DePaul told SNEWS, when reached by telephone, “I don’t have any comment until after our case is heard.” Others involved in the case as well as employees have also been told not to discuss it, SNEWS was told, or have declined comment to SNEWS.
The doors of the 19-store, 13-year-old chain based in Newark, Del., were shut suddenly Sept. 19 when owners could not meet payroll or other bills that were mounting after the three filed their petition with the court Sept. 9. (Click here to see that SNEWS story.)
Although the original involuntary Chapter 7 filing by DePaul, Sutcliffe and InFlight claim total money due to the three of just $26,900, Leisure Fitness had increasing financial woes, per a court filing by WTC on Sept. 19. In that document, WTC stated Leisure owed it an amount equal to nearly $6.3 million, but noted that its collateral was at that time worth less than $3 million.

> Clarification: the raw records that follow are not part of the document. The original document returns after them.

-- ==== Sys2Proof/Machine/Serve.lean ====
section
/-! DEFINITION. How requests end: responses and completions (R11, R12, R160, R210), requests that are never accepted (R213, R311), the poison list (R101 to R105), safety detections (R399, R402) and the counts of datapath errors (R90). -/

namespace Sys2Proof.Machine

/-- Index of a head's port entries (R235). -/
def headIdx (h : Head) : Nat := 0x2000 + 0x400 * headNum h

/-- The request reads. -/
def ReqKind.isRead : ReqKind → Bool
  | .rd => true
  | .rdData => true
  | _ => false

/-- The request writes. -/
def ReqKind.isWrite : ReqKind → Bool
  | .wr => true
  | .wrPtl => true
  | .clearPoison => true
  | _ => false

/-- A host's read or write, not a read that the device makes itself. -/
def ReqKind.isHost (k : ReqKind) : Bool := k.isRead || k.isWrite

/-! ### Completion of accepted requests -/

/-- An accepted request by its number. -/
def Blk.accOf (b : Blk) (rid : Nat) : Option Acc := b.path.acc.find? fun x => x.rid == rid

/-- Changes an accepted request. -/
def Blk.onAcc (b : Blk) (rid : Nat) (f : Acc → Acc) : Blk :=
  b.onPath fun p => { p with acc := p.acc.map fun x => if x.rid == rid then f x else x }

/-- An accepted request has completed: it is forgotten, with its sync ticket (R163). -/
def Blk.endAcc (b : Blk) (x : Acc) : Blk :=
  b.onPath fun p => { p with acc := p.acc.filter (fun y => y.rid != x.rid), tickets := p.tickets.filter fun t => t != x.req.ticket }

/-- A response that no link can carry is discarded and counted (R231, R232). -/
def Blk.respond (b : Blk) (x : Acc) (o : Output) : Blk :=
  if x.orphan then b.bump (headIdx x.h) 0x09 1 else b.emit o

/-- A read that has not completed completes with its half, or with poison for none (R11, R101); Tweed counts it (R388), and a sampled one is recorded (R391). -/
def Blk.finishRead (b : Blk) (x : Acc) (data : Option Half) : Blk :=
  if (b.accOf x.rid).isNone then b else
  let t := b.since x.accAt
  let b1 := (b.endAcc x).respond x (.memData x.h x.req.tag data (b.head x.h).devload)
  let b2 := if data.isNone then (b1.twHead x.h 10 1).twHost x.h 6 1 else b1
  let b3 := if 1000 < t then b2.twHead x.h 12 1 else b2
  (b3.twHead x.h 13 t).sampleOut x data.isNone

/-- A write that has not completed completes (R12, R160); a Clear Poison is answered as its command (R104). -/
def Blk.finishWrite (b : Blk) (x : Acc) : Blk :=
  if (b.accOf x.rid).isNone then b else
  let b1 := b.endAcc x
  let b2 := if x.req.kind = .clearPoison ∧ !x.orphan then b1.mbReply x.h 0x4302 .success []
    else b1.respond x (.cmp x.h x.req.tag (b.head x.h).devload)
  (b2.twHead x.h 14 (b.since x.accAt)).sampleOut x false

/-- A request completed without acceptance: a read with poison, a write discarded with completion (R213, R311). -/
def Blk.refuse (b : Blk) (h : Head) (k : ReqKind) (tag : Nat) : Blk :=
  match k with
  | .rd => ((b.emit (.memData h tag none (b.head h).devload)).twHead h 10 1).twHost h 6 1
  | .rdData => ((b.emit (.memData h tag none (b.head h).devload)).twHead h 10 1).twHost h 6 1
  | .clearPoison => (b.mbReply h 0x4302 .success []).twHead h 11 1
  | _ => (b.emit (.cmp h tag (b.head h).devload)).twHead h 11 1

/-- Requests at a head's ingress leave it unaccepted; their sync tickets are dropped (R163, R173). -/
def Blk.clearIngress (b : Blk) (h : Head) : Blk :=
  let ts := (b.head h).ingress.map Req.ticket
  (b.onHead h fun s => { s with ingress := [] }).onPath fun p => { p with tickets := p.tickets.filter fun t => !ts.contains t }

/-- Requests at a head's ingress complete as in M11 (R311, R402). -/
def Blk.refuseIngress (b : Blk) (h : Head) : Blk :=
  (b.head h).ingress.foldl (fun b r => b.refuse h r.kind r.tag) (b.clearIngress h)

/-! ### Safe Stop's path and detections -/

/-- Step 3 of R402: what waits at ingress completes as in M11, accepted reads complete with poison and accepted writes complete. -/
def Blk.stopServe (b : Blk) : Blk :=
  let b1 := (b.refuseIngress .A).refuseIngress .B
  b1.path.acc.foldl (fun b x => if x.req.kind.isRead then b.finishRead x none else if x.req.kind.isWrite then b.finishWrite x else b) b1

/-- The safe-stop path is asserted with a cause, from M2 to M10 (R313, R402). -/
def Blk.safeStop (b : Blk) (cause : BitVec 16) : Blk :=
  if b.modes.safe.isSome || b.holds 11 || !b.running then b
  else (b.onModes fun m => { m with safe := some (b.now, cause) }).stopServe

/-- A safety detection (R399): counted, reported with its mechanism and class, and, uncontained or the eighth of its mechanism within 1 s of operating time, a Safe Stop. -/
def Blk.detect (b : Blk) (mech : Nat) (uncontained : Bool) : Blk :=
  let times := b.opTime :: (b.safety.contained.getD mech []).filter fun t => decide (b.opTime - t < 1000)
  let unc := uncontained || decide (8 ≤ times.length)
  let b1 := if uncontained then b else b.onSafety fun s => { s with contained := s.contained.set [] mech times }
  let b2 := (b1.bump 0x7C00 0x01 1).odSet 0x7C00 0x03 mech
  let b3 := if unc then b2.bump 0x7C00 0x02 1 else b2
  let b4 := b3.report { code := 0x7C01, unit := BitVec.ofNat 16 (mech + 256 * b2n unc), data := [BitVec.ofNat 8 mech, BitVec.ofNat 8 (b2n unc)],
                        sev := some (if unc then 6 else 4) }
  if unc then b4.safeStop 0x7C01 else b4

/-! ### The poison list (R101 to R105) -/

/-- Records that the list holds. -/
def poisonCapacity : Nat := 1048576

/-- A half is on the poison list. -/
def Blk.listed (b : Blk) (key : Nat) : Bool := b.media.poison.has key

/-- Warnings as the list reaches 75 % and 90 % of its capacity (R105), each again after the list has fallen below it. -/
def Blk.poisonWarn (b : Blk) : Blk :=
  let n := b.media.poison.length
  let w75 := decide (3 * poisonCapacity ≤ 4 * n)
  let w90 := decide (9 * poisonCapacity ≤ 10 * n)
  let b1 := b.onMedia fun m => { m with warn75 := w75, warn90 := w90 }
  let b2 := if w75 && !b.media.warn75 then b1.report { code := 0x5806 } else b1
  if w90 && !b.media.warn90 then b2.report { code := 0x5807 } else b2

/-- A change of the list is due for a record on media: the half, and its source before (R102). -/
def Blk.noteChange (b : Blk) (key : Nat) : Blk := b.onMedia fun m => { m with changes := m.changes ++ [(key, m.poison.find key)] }

/-- Records that the poison table in SRAM caches (R102). -/
def poisonCache : Nat := 65536

/-- A region is marked: it has records outside the cache, which holds the list's first ones in DPA order (log 89), or its part of the table is being reloaded (R102, R112). -/
def Blk.regionMarked (b : Blk) (r : Nat) : Bool := b.media.reload.contains r || (b.media.poison.drop poisonCache).any fun e => e.1 / 32768 == r

/-- A half enters the poison list with its source, which replaces the source of a half that is listed already (DESIGN CHOICE, log 89); with the list full, the device enters M11 (R101, R105). -/
def Blk.listHalf (b : Blk) (key : Nat) (src : PSource) : Blk :=
  if b.media.poison.find key = some src then b
  else if b.listed key then (b.noteChange key).onMedia fun m => { m with poison := m.poison.put key src }
  else if poisonCapacity ≤ b.media.poison.length then (b.report { code := 0x5809 }).safeStop 0x5809
  else (((b.noteChange key).onMedia fun m => { m with poison := m.poison.put key src }).bump 0x5830 0x04 1).poisonWarn

/-- Code of a transaction in a General Media Event, as the standard numbers them (PRESUMED, log 31). -/
def txCode : MediaTx → BitVec 8
  | .hostRead => 1
  | .hostWrite => 2
  | .scrub => 5
  | .internal => 6

/-- Memory event type of a General Media Event, with the standard's numbers: 1 invalid address for an address detection, 2 data path error for R90 and R93, 0 media ECC error (R227; log 31 for the numbers). -/
def memoryEvent (code : BitVec 16) (addr : Bool) : BitVec 8 := if addr then 1 else if code = 0x5803 ∨ code = 0x5804 then 2 else 0

/-- A half is poisoned by the device: it is listed with source Internal, and its General Media Event goes out, with its memory event type and transaction (R101, R227). -/
def Blk.listInternal (b : Blk) (key : Nat) (code : BitVec 16) (tx : MediaTx := .internal) (addr : Bool := false) : Blk :=
  let b1 := b.listHalf key .internal
  if b1.listed key then b1.report { code := code, dpa := some (key * 64), kind := some 1, data := [memoryEvent code addr, txCode tx] } else b1

/-- Both halves of a line are poisoned by the device. -/
def Blk.poisonLine (b : Blk) (li : Nat) (code : BitVec 16) (tx : MediaTx := .internal) (addr : Bool := false) : Blk :=
  (b.listInternal (2 * li) code tx addr).listInternal (2 * li + 1) code tx addr

/-- A half leaves the poison list (R103). -/
def Blk.unlistHalf (b : Blk) (key : Nat) : Blk := if b.listed key then ((b.noteChange key).onMedia fun m => { m with poison := m.poison.del key }).poisonWarn else b

/-! ### Datapath errors (R90) -/

/-- What a datapath decoder reports is counted; an error that it cannot correct is a safety detection of mechanism 1 (R90, R399). -/
def Blk.dpCount (b : Blk) (d : Dp) : Blk :=
  match d with
  | .ok => b
  | .corrected => b.bump 0x5800 0x01 1
  | .uncorrectable => (b.bump 0x5800 0x02 1).detect 1 false
  | .address => (b.bump 0x5800 0x03 1).detect 1 false

/-- The datapath code has detected an error that it cannot correct. -/
def dpBad : Dp → Bool
  | .uncorrectable => true
  | .address => true
  | _ => false

/-- A read completes after its datapath check: poison, without listing and with event 0x5803, when the response cannot be corrected (R90). -/
def Blk.finishReadDp (b : Blk) (x : Acc) (data : Half) (d : Dp) : Blk :=
  let b1 := b.dpCount d
  if dpBad d then (b1.report { code := 0x5803, dpa := some x.req.dpa }).finishRead x none else b1.finishRead x (some data)

end Sys2Proof.Machine
end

The bank has asked the court to obtain a judgment and to foreclose and to allow it to sell the collateral so the proceeds can be applied to the amount due.

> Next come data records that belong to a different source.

-- ==== Sys2Proof/Machine/Fetch.lean ====
section
/-! DEFINITION. The read path's shared operations: the acceptance gate (R37, R38, R148), queued reads, reconstruction (R43, R44), deep recovery (R47 to R50), the delivery of a line to its readers (R10, R99), the Damask alarm (R249), and the acceptance of a request (R6, R37, R146, R161 to R163, R361). -/

namespace Sys2Proof.Machine

/-! ### The Damask alarm (R249) -/

/-- A region answers as a locked one: its alarm entry is locked, its bit is set, or the keys are zeroized, from when on reads complete with poison and writes are discarded everywhere (R255). -/
def Blk.regionLocked (b : Blk) (r : Nat) : Bool :=
  b.damask.state == 3 || b.damask.locks.contains r || (match b.damask.alarm.find r with
    | some (_, l) => l
    | none => false)

/-- The reaction of OD 0x6810.02 to an alarm. -/
def Blk.alarmReact (b : Blk) (r : Nat) : Blk :=
  match b.cfg 0x6810 0x02 with
  | 1 => match b.damask.alarm.find r with
    | some (n, _) => b.onDamask fun d => { d with alarm := d.alarm.put r (n, true) }
    | none => b.onDamask fun d => { d with locks := insUniq r d.locks }
  | 2 => b.safeStop 0x6801
  | _ => b

/-- The alarm event, which carries the region index and the DPA; the unit class is that of a region, its number the index's low 16 bits. -/
def Blk.alarmEvent (b : Blk) (r dpa : Nat) : Blk :=
  (b.bump 0x6810 0x03 1).report { code := 0x6801, cls := 8, unit := BitVec.ofNat 16 r, dpa := some dpa, data := leBytes 4 r }

/-- The unlocked entry with the lowest count. -/
def leastAlarm (t : NMap (Nat × Bool)) : Option Nat :=
  (t.foldl (fun best e => if e.2.2 then best else match best with
    | none => some (e.1, e.2.1)
    | some x => if e.2.1 < x.2 then some (e.1, e.2.1) else some x) (none : Option (Nat × Nat))).map Prod.fst

/-- A Damask failure counts for its region; at the threshold and each multiple of it the alarm is raised and the reaction applies, and with every entry locked at once (R249). -/
def Blk.damaskFailure (b : Blk) (li : Nat) : Blk :=
  let r := regionOfLine li
  let t := b.damask.alarm
  let b0 := b.bump 0x6800 0x04 1
  let slot : Option (NMap (Nat × Bool)) :=
    if t.has r || decide (t.length < 4096) then some t else (leastAlarm t).map fun k => t.del k
  match slot with
  | none => (b0.alarmEvent r (dpaOfLine li)).alarmReact r
  | some t1 =>
    let old := t1.getD r (0, false)
    let n := old.1 + 1
    let b1 := b0.onDamask fun d => { d with alarm := t1.put r (n, old.2) }
    let th := b.cfg 0x6810 0x01
    if th ≠ 0 ∧ n % th = 0 then (b1.alarmEvent r (dpaOfLine li)).alarmReact r else b1

/-! ### Queued reads and reconstruction -/

/-- A read of a stripe member joins its partition's queue (R37). -/
def Blk.enqueue (b : Blk) (x : Mem) (why : ReadFor) (acceptedAt : Nat) : Blk :=
  let loc := b.memLoc x
  b.onPart (pidOf loc) fun p => { p with queue := p.queue ++ [{ why := why, loc := loc, mem := x, queuedAt := acceptedAt }] }

/-- A write-through program runs on the partition (R148), a record of the poison list likewise (R102). -/
def PartSt.throughProgram (p : PartSt) : Bool :=
  match p.op with
  | .program _ _ (.writeThrough _ _ _ _) _ _ _ => true
  | .program _ _ (.record _) _ _ _ => true
  | .verify _ _ (.writeThrough _ _ _ _) _ _ _ => true
  | .verify _ _ (.record _) _ _ _ => true
  | _ => false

In court affidavits from Leisure Fitness President Katina Geralis and accepted by the court Oct. 1, she had stated the filing was “for the improper purpose of attempting to gain control over the assets of Leisure Fitness at liquidation value.” She also stated that amounts owed were in dispute; however, the petitioners’ response have noted there is no dispute and that “Leisure has repeatedly acknowledged” the amounts owed to each. Geralis also denied owing millions of dollars to the bank: “They looked at every financial statement I gave them.”
In a July 14, 2008, email filed with the court from Emmanuel Fournaris, then-counsel for Leisure Fitness, to DePaul’s then-lawyer Joseph Grey it was noted by Fournaris that he had been “notified by WTC that Leisure is now in default under its loan documentation with WTC,” adding that the company had about $6.6 million of debt, so petitioners knew “Leisure’s business was deteriorating,” the filing noted.
“Even if DePaul had an interest in acquiring assets of Leisure, the filing of an involuntary petition would provide nothing less than an open, transparent and court-supervised process for the liquidation of assets,” the document stated, since bidding would be public and petitioners would not receive any advantage over other bidders.
“The petitioning creditors believe that bankruptcy remains the only venue for all unsecured creditors to scrutinize Leisure and recover anything on claims,” the filing concluded. Petitioners stated they believe that Leisure’s motion to dismiss “is a self-serving attempt to avoid scrutiny of this court and a trustee.”
SNEWS® View: No matter what the numbers say, an awful lot of bad blood has been gushing on both sides of this case — claims are being tossed back and forth, allegations being forwarded, and rumors started. Both sides are taking part, and none of the action is good for the industry as a whole at a time when the industry is reeling from the economy’s downturn. One must wonder why the smaller suppliers to Leisure are the ones pushing the buttons in the involuntary case; we have noted that they are all commercial suppliers that had little or nothing to do with the retail stores. Leisure — one of Precor’s largest in the past, for example, with about half of its business done with Precor — has a number of other suppliers who must be owed a lot more than even Atlantis’ $102,695, the largest sum claimed as due of the five creditors in the case that now has total claims of some $134,430. There is a lot more to this story that hasn’t been printed — and SNEWS won’t yet print — because nobody will stand behind their claims by speaking on the record … or at all. Since we won’t reprint allegations or rumors without proof, we won’t use another story or online news as needed proof, and we won’t print claims passed to us second-hand, gaps exist in the story that need to be closed.